The international nature of the cybernetic space requires the development and coordination of a common policy for all countries of the world regarding guarantees of safe use of cyberspace. On the basis of the analysis of international normative and legal documents, the main directions of activity of international organizations in the field of cyber security are recommended: creation of legal basis for international cooperation of different countries, unification of efforts to prevent and timely response to cybercrime, effective training of personnel capable of guaranteeing safe use of information and communication networks.
At the present stage of science and technology development, the cyber security of the country is becoming one of the most important branches of high-tech society. Due to the widespread use of modern information technologies in all spheres of existence, the society has become vulnerable to cybernetic influences, which increasingly become an effective tool for achieving non-bearing control and management of both infrastructure objects of the state, enterprises, as well as individual citizens and their associations. The streams of information being transmitted, stored and processed in cyberspace are constantly increasing, requiring its proper protection against unauthorized access with a criminal purpose.
It is obvious and indisputable that in the conditions of further development of high-tech society the need for specialists in cyber security will be constantly growing.

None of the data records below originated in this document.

-- ==== Sys2Proof/Machine/Core.lean ====
section
/-! DEFINITION. The machine as the host sees it. -/

def Sys2Proof.core : Host.Core :=
  { State := Sys2Proof.Machine.State
    Fault := Sys2Proof.Machine.Fault
    Refusal := Sys2Proof.Machine.Refusal
    step := Sys2Proof.Machine.step
    reset := Sys2Proof.Machine.State.reset }
end

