/-- R69, R67, R70, R72: END-SESSION by the state of the session; with an empty path a COUNTER session is
settled in the request, charged to the nearest cent. R71, R126 to R128: the account step of a CAMPUS
settlement at END-SESSION with an empty path: a slot that reads sound is aligned, charged, released and
counted down, with the present stamp; one found SUSPECT, or by this read uncorrectable, is left uncharged and
the record is PARKED. -/
def Obligations.EndSessionSettles : Prop :=
  (∀ (s : State) (n : Byte) (i : StationId), s.Serving → n.toNat = i.val + 1 →
      ((s.station i).session = none → exec (.endSession n) s = .next (s.replied 0xA1 6 [])) ∧
      (∀ x, (s.station i).session = some x → x.authorizing = true →
        exec (.endSession n) s = .next (s.replied 0xA1 6 [])) ∧
      (∀ x, (s.station i).session = some x → x.closing = true →
        exec (.endSession n) s = .next (s.replied 0xA1 0 (leBytes 4 x.serial ++ [0]))) ∧
      (∀ x, (s.station i).session = some x → x.copying = true → (s.station i).path ≠ [] →
        exec (.endSession n) s = .next
          ((s.setStation i { s.station i with
              session := some { x with phase := .closing .host }, pauseTimer := none }).replied 0xA1 0
            (leBytes 4 x.serial ++ [0]))) ∧
      (∀ x ref, (s.station i).session = some x → x.copying = true → (s.station i).path = [] →
        x.payment = .counter ref → x.stopPending = false →
        ∃ t r, exec (.endSession n) s = .next t ∧ (t.station i).session = none ∧
          t.journal = s.journal ++ [.settle r] ∧ r.serial = (s.recordSerial + 1) % 4294967296 ∧
          r.charged = (x.charged + 5) / 10 ∧ r.hold = x.hold ∧ r.reason = .host ∧ r.sessionSerial = x.serial ∧
          r.paidBy = .counter ref ∧ r.station = i.val + 1 ∧ r.opened = x.opened ∧ r.closed = s.stamp ∧
          r.covered = x.covered ∧ t.reservations = s.reservations - 1 ∧ t.slots = s.slots ∧
          (t.station i).state = (s.station i).state ∧
          (t.station i).timerA = loadedTimer s.now (codeSeconds (s.station i).profile.idleA) ∧
          (t.station i).timerB = loadedTimer s.now (codeSeconds (s.station i).profile.idleB) ∧
          (t.station i).reader = (s.station i).reader.produce (.closed ((x.charged + 5) / 10)) ∧
          t.notices = insertNotice ⟨.sessionClosed, i.val + 1⟩ s.notices ∧
          t.reply = some { kind := 0xA1, body := 0 :: (leBytes 4 x.serial ++ [1]), restarts := false } ∧
          ∀ j, j ≠ i → t.station j = s.station j)) ∧
  (∀ (s : State) (n : Byte) (i : StationId) (x : Session) (k : Nat) (a : Slot), s.Serving → n.toNat = i.val + 1 →
      (s.station i).session = some x → x.copying = true → (s.station i).path = [] → x.payment = .campus k →
      x.stopPending = false → s.slot k = some a →
      ∃ t r, exec (.endSession n) s = .next t ∧ (t.station i).session = none ∧
        t.journal = s.journal ++ [.settle r] ∧ t.reservations = s.reservations - 1 ∧
        r.paidBy = .campus k a.identity ∧ r.charged = (x.charged + 5) / 10 ∧ r.hold = x.hold ∧ r.reason = .host ∧
        (∀ m, m ≠ k → t.slot m = s.slot m) ∧ (∀ j, j ≠ i → t.station j = s.station j) ∧
        (a.suspect = false → a.damage ≠ .uncorrectable → r.parked = x.parked ∧ t.lastFault = s.lastFault ∧
          t.lastCorrected = (if a.damage = .correctable then some k else s.lastCorrected) ∧
          t.slot k = some { a with
            damage := .sound
            account := { a.account with
              figures := (match a.account.figures with
                | .prepaid balance => .prepaid (balance - (x.charged + 5) / 10)
                | .department limit spent p =>
                    .department limit ((if p = s.period then spent else 0) + (x.charged + 5) / 10) s.period)
              held := a.account.held - x.hold
              openCount := a.account.openCount - 1
              lastUse := s.stamp } }) ∧
        (a.suspect = true → r.parked = true ∧ t.slots = s.slots ∧ t.lastFault = s.lastFault) ∧
        (a.suspect = false → a.damage = .uncorrectable → r.parked = true ∧ t.lastFault = some k ∧
          t.slot k = some { a with suspect := true }) ∧
        t.notices = insertNotice ⟨.sessionClosed, i.val + 1⟩
          (if a.suspect = true ∨ a.damage = .sound then s.notices
            else if a.damage = .correctable then insertNotice ⟨.memoryCorrected, 0⟩ s.notices
            else insertNotice ⟨.memoryFault, 0⟩ s.notices))
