-- ==== Sys2Proof/Laws/Frames.lean ====
section
/-! SUPPORT. What an event at one station leaves alone: the other stations, and everything of the part but the
notices, the account table, the journal and the counters that sessions take from. -/

namespace Sys2Proof.Machine

/-- `t` is what an event at station `i` may make of `s`. -/
structure State.Local (i : StationId) (s t : State) : Prop where
  others : ∀ j, j ≠ i → t.station j = s.station j
  rest : t = { s with
    stations := t.stations
    now := t.now
    sessionSerial := t.sessionSerial
    authRef := t.authRef
    slots := t.slots
    lastCorrected := t.lastCorrected
    lastFault := t.lastFault
    journal := t.journal
    reservations := t.reservations
    recordSerial := t.recordSerial
    notices := t.notices }

namespace State.Local

variable {i : StationId} {s t u : State}

theorem refl (i : StationId) (s : State) : State.Local i s s := ⟨fun _ _ => rfl, rfl⟩

theorem trans (h : State.Local i s t) (k : State.Local i t u) : State.Local i s u :=
  ⟨fun j hj => (k.others j hj).trans (h.others j hj), by rw [k.rest, h.rest]⟩

theorem pending (h : State.Local i s t) : t.pending = s.pending := by rw [h.rest]
theorem device (h : State.Local i s t) : t.device = s.device := by rw [h.rest]
theorem restart (h : State.Local i s t) : t.restart = s.restart := by rw [h.rest]
theorem receiveQueue (h : State.Local i s t) : t.receiveQueue = s.receiveQueue := by rw [h.rest]
theorem reply (h : State.Local i s t) : t.reply = s.reply := by rw [h.rest]
theorem plans (h : State.Local i s t) : t.plans = s.plans := by rw [h.rest]
theorem period (h : State.Local i s t) : t.period = s.period := by rw [h.rest]
theorem stamp (h : State.Local i s t) : t.stamp = s.stamp := by rw [h.rest]
theorem noticeMask (h : State.Local i s t) : t.noticeMask = s.noticeMask := by rw [h.rest]
theorem alive (h : State.Local i s t) : t.alive = s.alive := by
  rw [h.rest]; rfl
theorem running (h : State.Local i s t) : t.running = s.running := by
  rw [h.rest]; rfl

/-! ### The operations of one station -/

theorem modStation (f : Station → Station) : State.Local i s (s.modStation i f) :=
  ⟨fun _ hj => s.station_modStation_of_ne hj f, rfl⟩

theorem setSession (x : Option Session) : State.Local i s (s.setSession i x) := modStation _

theorem modSession (f : Session → Session) : State.Local i s (s.modSession i f) := modStation _

theorem indicate (f : Indicator) : State.Local i s (s.indicate i f) := modStation _

theorem setLine (n : Line) (v : LineState) : State.Local i s (s.setLine i n v) := modStation _

theorem setReader (c : ReaderCondition) : State.Local i s (s.setReader i c) := modStation _

theorem reloadBoth : State.Local i s (s.reloadBoth i) := modStation _

theorem post (k : NoticeKind) (n : Nat) : State.Local i s (s.post k n) := ⟨fun _ _ => rfl, rfl⟩

theorem postAt (k : NoticeKind) (j : StationId) : State.Local i s (s.postAt k j) := post _ _

theorem reach (n : Nat) : State.Local i s (s.reach n) := ⟨fun _ _ => rfl, rfl⟩

theorem refuse (r : RefuseReason) (c : CardClass) : State.Local i s (s.refuse i r c) :=
  (modStation _).trans ((indicate _).trans (postAt _ _))

theorem enterState (n : StationState) : State.Local i s (s.enterState i n) :=
  (modStation _).trans (postAt _ _)

theorem enterOffline : State.Local i s (s.enterOffline i) := (modStation _).trans (enterState _)

theorem activity (t : TimerId) : State.Local i s (s.activity i t) := by
  unfold State.activity
  split
  · exact refl _ _
  · dsimp only
    have h : State.Local i s (if (s.station i).state = .save then s.enterState i .ready else s) := by
      split
      · exact enterState _
      · exact refl _ _
    split
    · exact h
    · exact h.trans (modStation _)

/-! ### Accounts and the journal -/

theorem testedRead (n : Nat) : State.Local i s (s.testedRead n).1 := by
  rcases s.testedRead_cases n with ⟨_, h⟩ | ⟨x, _, ⟨_, h⟩ | ⟨_, _, h⟩ | ⟨_, _, h⟩ | ⟨_, _, h⟩⟩ <;>
    rw [h] <;> exact ⟨fun _ _ => rfl, rfl⟩

theorem writeAccount (n : Nat) (a : Account) : State.Local i s (s.writeAccount n a) := by
  unfold State.writeAccount
  split
  · exact refl _ _
  · exact ⟨fun _ _ => rfl, rfl⟩

theorem accountStep (x : Session) (c : Nat) : State.Local i s (s.accountStep x c).1 := by
  unfold State.accountStep
  split
  · rename_i n _
    have h := testedRead (i := i) (s := s) n
    split
    · rename_i heq
      rw [heq] at h
      exact h.trans (writeAccount _ _)
    · rename_i heq
      rw [heq] at h
      exact h
  · exact refl _ _

theorem journalLowFrom (b : State) : State.Local i s (s.journalLowFrom b) := by
  unfold State.journalLowFrom
  split
  · exact post _ _
  · exact refl _ _

theorem reserve : State.Local i s s.reserve :=
  State.Local.trans (t := { s with reservations := s.reservations + 1 }) ⟨fun _ _ => rfl, rfl⟩
    (journalLowFrom s)

theorem unreserve : State.Local i s s.unreserve := ⟨fun _ _ => rfl, rfl⟩

theorem writeSettle (r : Nat → SettleRecord) : State.Local i s (s.writeSettle r) := ⟨fun _ _ => rfl, rfl⟩

/-! ### Sessions -/

theorem enterHolding (x : Session) : State.Local i s (s.enterHolding i x) :=
  (modStation _).trans ((postAt _ _).trans (indicate _))

theorem liftPause (x : Session) (b : Bool) : State.Local i s (s.liftPause i x b) := by
  unfold State.liftPause
  dsimp only
  split
  · exact modStation _
  · exact (modStation _).trans (indicate _)

theorem evaluatePause (b : Bool) : State.Local i s (s.evaluatePause i b) := by
  unfold State.evaluatePause
  split
  · exact refl _ _
  · split
    · split
      · split
        · exact enterHolding _
        · split
          · exact indicate _
          · exact refl _ _
      · split
        · exact refl _ _
        · exact liftPause _ _
    · exact refl _ _

theorem createSession (p : Payment) (h r : Nat) (ph : Phase) :
    State.Local i s (s.createSession i p h r ph) := by
  unfold State.createSession
  exact State.Local.trans (t := { s with sessionSerial := wrapInc Config.wrap32 s.sessionSerial })
    ⟨fun _ _ => rfl, rfl⟩ (reserve.trans ((setSession _).trans reloadBoth))

theorem endWithoutRecord : State.Local i s (s.endWithoutRecord i) := unreserve.trans (modStation _)

theorem settle (x : Session) (r : CloseReason) : State.Local i s (s.settle i x r) := by
  unfold State.settle
  exact (accountStep _ _).trans ((writeSettle _).trans ((indicate _).trans ((postAt _ _).trans
    (setSession _))))

theorem settleInService (x : Session) (r : CloseReason) : State.Local i s (s.settleInService i x r) := by
  unfold State.settleInService
  dsimp only
  split
  · exact (settle _ _).trans enterOffline
  · exact (settle _ _).trans reloadBoth

theorem closeRequest (r : CloseReason) : State.Local i s (s.closeRequest i r) := by
  unfold State.closeRequest
  split
  · exact refl _ _
  · split
    · dsimp only
      split
      · exact (modStation _).trans (settleInService _ _)
      · exact modStation _
    · exact refl _ _

theorem quietTest : State.Local i s (s.quietTest i) := by
  unfold State.quietTest
  dsimp only
  split
  · split
    · exact enterState _
    · split
      · exact closeRequest _
      · exact refl _ _
  · exact refl _ _

theorem endEvent (b : StationState) : State.Local i s (s.endEvent i b) := by
  unfold State.endEvent
  split
  · exact quietTest
  · exact refl _ _

theorem emptyPathReport : State.Local i s (s.emptyPathReport i) := by
  unfold State.emptyPathReport
  dsimp only
  split
  · exact quietTest
  · split
    · exact quietTest
    · split
      · exact quietTest.trans (settleInService _ _)
      · exact quietTest

/-! ### Jams -/

theorem openJam (c : JamCause) : State.Local i s (s.openJam i c) := modStation _

theorem handOver : State.Local i s (s.handOver i) := by
  unfold State.handOver
  dsimp only
  split
  · exact modStation _
  · exact (modStation _).trans (evaluatePause _)

theorem endRecover : State.Local i s (s.endRecover i) :=
  (modStation _).trans ((enterState _).trans reloadBoth)

theorem enterRecover : State.Local i s (s.enterRecover i) := by
  unfold State.enterRecover
  dsimp only
  split
  · exact (enterState _).trans ((modStation _).trans endRecover)
  · exact (enterState _).trans (modStation _)

theorem exitTest : State.Local i s (s.exitTest i) := by
  unfold State.exitTest
  dsimp only
  split
  · exact enterRecover
  · exact refl _ _

theorem reportIfEmptied (b : List Sheet) : State.Local i s (s.reportIfEmptied i b) := by
  unfold State.reportIfEmptied
  split
  · exact refl _ _
  · exact emptyPathReport

theorem declareJam (c : JamCause) : State.Local i s (s.declareJam i c) := by
  have hnew : State.Local i s (s.declareNew i c) :=
    (openJam _).trans (handOver.trans ((enterState _).trans (exitTest.trans (reportIfEmptied _))))
  have hfold : State.Local i s (s.foldJam i) :=
    handOver.trans ((modStation _).trans ((enterState _).trans (exitTest.trans (reportIfEmptied _))))
  have hoff : State.Local i s (s.offlineJam i c) :=
    (openJam _).trans (handOver.trans ((modStation _).trans ((postAt _ _).trans (reportIfEmptied _))))
  unfold State.declareJam
  split
  · exact hoff
  · exact hfold
  · exact hfold
  · exact hnew
  · exact hnew
  · exact hnew

theorem startStation : State.Local i s (s.startStation i) := by
  unfold State.startStation
  dsimp only
  split
  · exact (enterState _).trans (reloadBoth.trans ((declareJam _).trans (endEvent _)))
  · exact (enterState _).trans (reloadBoth.trans (endEvent _))

/-! ### Sheets -/

theorem joinPath (n : Nat) (k : Kind) (c : Coverage) (x : Option Nat) :
    State.Local i s (s.joinPath i n k c x) := modStation _

theorem coverSheet (n : Nat) (k : Kind) : State.Local i s (s.coverSheet i n k) := by
  unfold State.coverSheet
  split
  · exact joinPath _ _ _ _
  · dsimp only
    split
    · split
      · exact (joinPath _ _ _ _).trans ((setSession _).trans (evaluatePause _))
      · exact (joinPath _ _ _ _).trans (setSession _)
    · exact (joinPath _ _ _ _).trans (setSession _)

theorem feedSheet : State.Local i s (s.feedSheet i) := by
  unfold State.feedSheet
  dsimp only
  split
  · exact (modStation _).trans (coverSheet _ _)
  · exact (modStation _).trans ((coverSheet _ _).trans (declareJam _))

theorem reportDelivery (e : Sheet) : State.Local i s (s.reportDelivery i e) := by
  unfold State.reportDelivery
  split
  · exact refl _ _
  · split
    · exact (setSession _).trans (evaluatePause _)
    · exact refl _ _

theorem popSheet (e : Sheet) (r : List Sheet) : State.Local i s (s.popSheet i e r) := by
  unfold State.popSheet
  dsimp only
  split
  · exact (modStation _).trans ((reportDelivery _).trans emptyPathReport)
  · split
    · exact (modStation _).trans ((reportDelivery _).trans (declareJam _))
    · exact (modStation _).trans (reportDelivery _)

theorem strayDelivery : State.Local i s (s.strayDelivery i) := by
  unfold State.strayDelivery
  dsimp only
  split
  · split
    · exact (modStation _).trans endRecover
    · exact modStation _
  · exact modStation _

It was found out that the methodological basis for studying the problem of professional training of cyber security specialists was the following approach: competence-based, within which professional training is considered as a process of assimilation and consolidation of general and special knowledge and skills for effective performance of professional tasks of the future workplace of IT-industry; functional, which establishes the dependence of the process of professionalization of future cyber security specialists on the peculiarities of the activity of educational institutions; instrumental, emphasizing the importance of mastering the system of skills through the application of appropriate methods and forms of organization of educational process; person-oriented, defining a future cyber security specialist as a highly professional person; axiological, studying professional training of cyber security specialists as a process of formation of their professional qualities taking into account the values of society.
The study does not cover all aspects of this urgent problem. To further directions of scientific research, we consider it expedient to include: didactic substantiation of the peculiarities of the professional development of IT staff in the USA; psychological, pedagogical and organizational principles of IT specialists training for pedagogical activity in the conditions of integration of the educational and industrial sectors.